** Requirement **
Wherever the line with "if k ≤ 1 then" sits in the listing below, transcribe from it up to and including the line with "def execResultLanding (r", exactly, and leave the remaining lines out.

-- -- --

-- ==== Sys2Proof/Machine/Control.lean ====
section
/-! DEFINITION. Control flow (09 R186 to R193), ALIGN (07 R150), the software traps and the return from a trap (19 R367,
R368), and the events that end a freeze or a handler's wait: landings, tokens, WDOG, TIMER, recorded faults. -/

namespace Sys2Proof.Machine

/-- A branch target: a signed word offset from the branching word (03 R39). -/
def target {n : Nat} (pc : W64) (off : BitVec n) : W64 := pc + (off.signExtend 64 <<< 3)
/-- An engine sent to an address. -/
def Mach.goto (m : Mach) (r : Nat) (e : Engine) (pc : W64) : Mach := m.modHand r (fun h => h.modEngine e (fun x => { x with pc := pc }))
/-- The PC of a word at its engine. -/
def Mach.pcAt (m : Mach) (x : At) : W64 := ((m.hand x.r).engine x.e).pc

/-- NOP (09 R186). -/
def execNop (w : Z) (s : State) : Out := .next (runEach s (.nop w) w.hdr (fun _ _ => {}))
/-- JMP (09 R186). -/
def execJmp (w : J) (s : State) : Out :=
  .next (runEach s (.jmp w) w.hdr (fun x m => { eff := fun m' => m'.goto x.r x.e (target (m.pcAt x) w.offset) }))
/-- CALL: the engine's own return stack of 32 addresses (09 R186 to R188). -/
def execCall (w : J) (s : State) : Out :=
  .next (runEach s (.call w) w.hdr (fun x m =>
    { own := trapIf (decide (32 ≤ ((m.hand x.r).engine x.e).stack.length)) 1 6
      eff := fun m' => (m'.modHand x.r (fun h => h.modEngine x.e (fun y => { y with stack := (m.pcAt x + 8) :: y.stack }))).goto
        x.r x.e (target (m.pcAt x) w.offset) }))
/-- RET (09 R186 to R188). -/
def execRet (w : Z) (s : State) : Out :=
  .next (runEach s (.ret w) w.hdr (fun x m =>
    let st := ((m.hand x.r).engine x.e).stack
    { own := trapIf st.isEmpty 1 7
      eff := fun m' => (m'.modHand x.r (fun h => h.modEngine x.e (fun y => { y with stack := y.stack.drop 1 }))).goto
        x.r x.e (st.headD 0) }))

/-- The engines that follow a decision of `e` (03 R52). -/
def followers : Engine → List Engine
  | .a => [.x, .m] | .x => [.a, .m] | .m => [.a, .x]
/-- A branch condition (09 R189). -/
def condHolds (c : Nat) (x y : W64) : Bool :=
  match c with
  | 0 => x == y | 1 => x != y | 2 => x.slt y | 3 => !x.slt y | 4 => x.ult y | _ => !x.ult y
/-- A decided word (09 R189, R190): the decider `d` reads, acts, pushes the outcome to both followers and goes; a
follower pops its bit and goes. -/
def decidedMeaning (x : At) (m : Mach) (d : Engine) (tgt : W64) (reads : List (Option Stop)) (taken : Bool)
    (act : Hand → Hand) : Meaning :=
  let h := m.hand x.r
  if x.e = d then
    { own := firstStop (reads ++ [freezeIf ((followers d).any (fun f => decide (16 ≤ (h.engine f).outq.length))) 4])
      eff := fun m' =>
        let m1 := m'.modHand x.r (fun h => (followers d).foldl
          (fun h f => h.modEngine f (fun y => { y with outq := y.outq ++ [taken] })) (act h))
        if taken then m1.goto x.r x.e tgt else m1 }
  else
    { own := freezeIf (h.engine x.e).outq.isEmpty 4
      eff := fun m' =>
        let m1 := m'.modHand x.r (fun h => h.modEngine x.e (fun y => { y with outq := y.outq.drop 1 }))
        if (h.engine x.e).outq.headD false then m1.goto x.r x.e tgt else m1 }
/-- BRA, decided by A (09 R189). -/
def execBra (w : BA) (s : State) : Out :=
  .next (runEach s (.bra w) w.hdr (fun x m =>
    let h := m.hand x.r
    decidedMeaning x m .a (target (m.pcAt x) w.offset) [h.needA w.a.toNat, h.needA w.b.toNat]
      (condHolds w.cond.toNat (h.areg w.a.toNat) (h.areg w.b.toNat)) id))
/-- BRX, decided by X (09 R189). -/
def execBrx (w : BX) (s : State) : Out :=
  .next (runEach s (.brx w) w.hdr (fun x m =>
    let h := m.hand x.r
    decidedMeaning x m .x (target (m.pcAt x) w.offset) [h.needS w.a.toNat, h.needS w.b.toNat]
      (condHolds w.cond.toNat (h.sreg w.a.toNat) (h.sreg w.b.toNat)) id))
/-- LOOP: A counts down and goes back while the count is above 0 (09 R189). -/
def execLoop (w : BA) (s : State) : Out :=
  .next (runEach s (.loop w) w.hdr (fun x m =>
    let h := m.hand x.r
    let n := h.areg w.a.toNat - 1
    decidedMeaning x m .a (target (m.pcAt x) w.offset) [h.needA w.a.toNat] ((0 : W64).slt n)
      (fun h => h.putA (aKey h.ring w.a.toNat) n)))

/-- VCLK and the word counters set to 0; every engine's next word is due at 1 + wait (07 R150). -/
def Hand.realign (h : Hand) : Hand :=
  { h.modEngines (fun y => { y with prev := 0, words := 0, lastVc := 0, issued := false, notBefore := 0 }) with vclk := 0 }
/-- ALIGN (07 R150). -/
def execAlign (w : Z) (s : State) : Out :=
  .next (runRv s (.align w) (fun x _ => { eff := fun m' => m'.modHand x.r Hand.realign }))

/-! ## Software traps and the return -/

/-- The body of a TRAP or SYS record: n, and the calling ring (19 R368). -/
def callSlot (n : BitVec 36) (ring : Nat) : List W64 := [slotN ((bits n 0 16).toNat + 65536 * ring)]
/-- TRAP: user-trap (19 R368); the return PCs are the words after it (19 R366). -/
def execTrap (w : N) (s : State) : Out :=
  .next (runRv s (.trap w) (fun x m =>
    { eff := fun m' => m'.trap x.now x.r
        { f := ⟨0x1A, 0, callSlot w.imm (m.hand x.r).ring⟩, word := (encode (.trap w)).getD 0 } }))
/-- SYS: ring-call at the ring it names (19 R368). -/
def execSys (w : N) (s : State) : Out :=
  .next (runRv s (.sys w) (fun x m =>
    let k := (bits w.mod 0 2).toNat
    { own := trapIf (decide (k ≤ (m.hand x.r).ring)) 1 8
      eff := fun m' => m'.takeTrap x.now x.r
        { f := ⟨0x19, 0, callSlot w.imm (m.hand x.r).ring⟩, word := (encode (.sys w)).getD 0 } k }))

/-- How long ERET reads its record: 6 + H from a slice, 180 from T1 (19 R367). -/
def Mach.recTime (m : Mach) (r : Nat) : Nat :=
  let h := m.hand r
  let x := h.creg (0x008 + h.ring)
  if h.ring ≤ 1 && !bit x 63 then 6 + hops (clusterOf r) (sliceCluster x) else 180
/-- THE RETURN FROM A TRAP (19 R367): the hand as the record says, its next words due at VCLK + 1 once it is read. -/
def Hand.returnFrom (h : Hand) (now t : Nat) (img : List Byte) : Hand :=
  let vc := field img 64 8
  let back := fun (i : Nat) (y : EngineState) => { y with
    pc := BitVec.ofNat 64 (field img (24 + 8 * i) 8) &&& ~~~7, prev := vc, words := field img (120 + 2 * i) 2,
    arrived := false, issued := false, latch := none, bkOff := true, notBefore := 0, anew := true }
  { h with busy := h.busy &&& ~~~((1 : BitVec 4) <<< h.ring), ring := nbits (field img 11 1) 2 2, vclk := vc, ea := back 0 h.ea,
           ex := back 1 h.ex, em := back 2 h.em, holdTill := now + t + 1, blocked := none, frzRun := 0, stage := 0 }
/-- The errors of the rows that hold ring k's record counted, and an uncorrectable one recorded (19 R379). -/
def Mach.noteRec (m : Mach) (r k : Nat) : Mach :=
  let x := (m.hand r).creg (0x008 + k)
  if k ≤ 1 then m.noteRead r (m.hand r).ctx x 1024 (k == 0)
  else
    let ks := (rowPieces x.toNat 1024).map (·.1)
    (m.countErrors (clusterOf r) ks).noteUE r ks
/-- ERET (19 R367). -/
def execEret (w : Z) (s : State) : Out :=
  .next (runRv s (.eret w) (fun x m =>
    let h := m.hand x.r
    let rd := (m.seen x.r).readRec x.r h.ring
    let img := match rd with | .ok bs => bs | .error _ => []
    let r := nbits (field img 11 1) 2 2
    { own := firstStop [trapIf (h.ring == 0 && !h.busyAt 0) 1 8,
        (match rd with | .ok _ => none | .error f => some (.trap f)),
        trapIf (decide (h.ring < r) || (r == h.ring && h.ring != 0)) 1 8]
      eff := fun m' => (m'.noteRec x.r h.ring).modHand x.r (fun h' => h'.returnFrom x.now (m.recTime x.r) img) }))

/-! ## Events of a hand -/

/-- RESULT_LANDING (07 R137, R139). -/
def execResultLanding (r id : Nat) (s : State) : Out := .next (runEvent s (fun now m => m.landResult now r id))
/-- PENDING_TOKEN_ENTRY: the token of a completed command enters its FIFO, or waits there for a place (07 R143). -/
def execPendingTokenEntry (r f : Nat) (s : State) : Out := .next (runEvent s (fun now m => m.pushToken now r f))

/-- The word of the text that an engine stands at. -/
def Mach.wordAt (m : Mach) (r : Nat) (pc : W64) : W64 := (KMap.get [] (m.cluster (clusterOf r)).text (m.hand r).ctx).getD (pc.toNat / 8) 0
/-- WATCHDOG_EXPIRY: deadlock, precise at the blocked engine, with the freeze code, the engine and the PC of its
blocked word, past the words of other tags, and the FIFO or register (07 R148). -/
def execWatchdogExpiry (r : Nat) (s : State) : Out :=
  .next (runEvent s (fun now m =>
    let h := m.hand r
    match h.blocked with
    | none => m
    | some b =>
      let pc := m.cutPc r b.eng
      let wd := (bits (h.creg 0x022) 0 32).toNat
      if wd = 0 || h.frzRun ≤ wd then m
      else m.trap now r { f := ⟨0x16, 0, [slotN b.code, slotN (engNo b.eng), pc, slotN b.info]⟩, eng := engNo b.eng,
                          word := m.wordAt r pc }))
/-- TIMER_EXPIRY (19 R361): the timer passed from 1 to 0. -/
def execTimerExpiry (r : Nat) (s : State) : Out :=
  .next (runEvent s (fun _ m => if (m.part (m.partOf r)).rpMode == 2 then m else m.recordFault r ⟨0x1E, 0, []⟩))

/-- A recorded fault taken at a boundary, with the cut at the end of the vc before (19 R364, R377): one whose record cannot be written stays
(`drop` takes it out otherwise) and the write's fault is taken in its place (R363). -/
def Mach.takeRecorded (m : Mach) (now r : Nat) (f : FaultRec) (drop : Mach → Mach) : Mach :=
  let h := m.hand r
  let d := h.deliverRing (m.tring r f.cause)
  let kept := match m.writeRec r d (List.replicate 1024 0) with
    | .ok _ => false
    | .error _ => decide (d < 4)
  let m1 := (if kept then m else drop m).modHand r (fun y => { y with vclk := h.cutVclk })
  let m2 := if outsideCause f.cause then m1.logInput now (m.partOf r) 7 (some r) (slotN f.cause) h.iseqs else m1
  m2.trap now r { f := f, recorded := true, pcs := m.cutPcs r }
/-- RECORDED_FAULT_DELIVERY: the cause that a replay has recorded for this point, or else the oldest deliverable fault, unless a full log has
no room for it (19 R364, 21 R398, R399). -/
def execRecordedFaultDelivery (r : Nat) (s : State) : Out :=
  .next (runEvent s (fun now m =>
    match m.pointCause r with
    | some (k, x) =>
      let c := m.causeFault r (x.a.toNat % 32)
      (m.useNext now (m.partOf r) k).takeRecorded now r c.1 (fun m => (m.causeFault r (x.a.toNat % 32)).2)
    | none =>
      match m.dueFault r with
      | none => m
      | some f =>
        if m.causeWaits r then m
        else m.takeRecorded now r f (fun m => m.modHand r (fun h => { h with pending := h.pending.erase f }))))

end Sys2Proof.Machine
end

-- -- --

** Result for this exercise **
  if k ≤ 1 then m.noteRead r (m.hand r).ctx x 1024 (k == 0)
  else
    let ks := (rowPieces x.toNat 1024).map (·.1)
    (m.countErrors (clusterOf r) ks).noteUE r ks
/-- ERET (19 R367). -/
def execEret (w : Z) (s : State) : Out :=
  .next (runRv s (.eret w) (fun x m =>
    let h := m.hand x.r
    let rd := (m.seen x.r).readRec x.r h.ring
    let img := match rd with | .ok bs => bs | .error _ => []
    let r := nbits (field img 11 1) 2 2
    { own := firstStop [trapIf (h.ring == 0 && !h.busyAt 0) 1 8,
        (match rd with | .ok _ => none | .error f => some (.trap f)),
        trapIf (decide (h.ring < r) || (r == h.ring && h.ring != 0)) 1 8]
      eff := fun m' => (m'.noteRec x.r h.ring).modHand x.r (fun h' => h'.returnFrom x.now (m.recTime x.r) img) }))

/-! ## Events of a hand -/

/-- RESULT_LANDING (07 R137, R139). -/
def execResultLanding (r id : Nat) (s : State) : Out := .next (runEvent s (fun now m => m.landResult now r id))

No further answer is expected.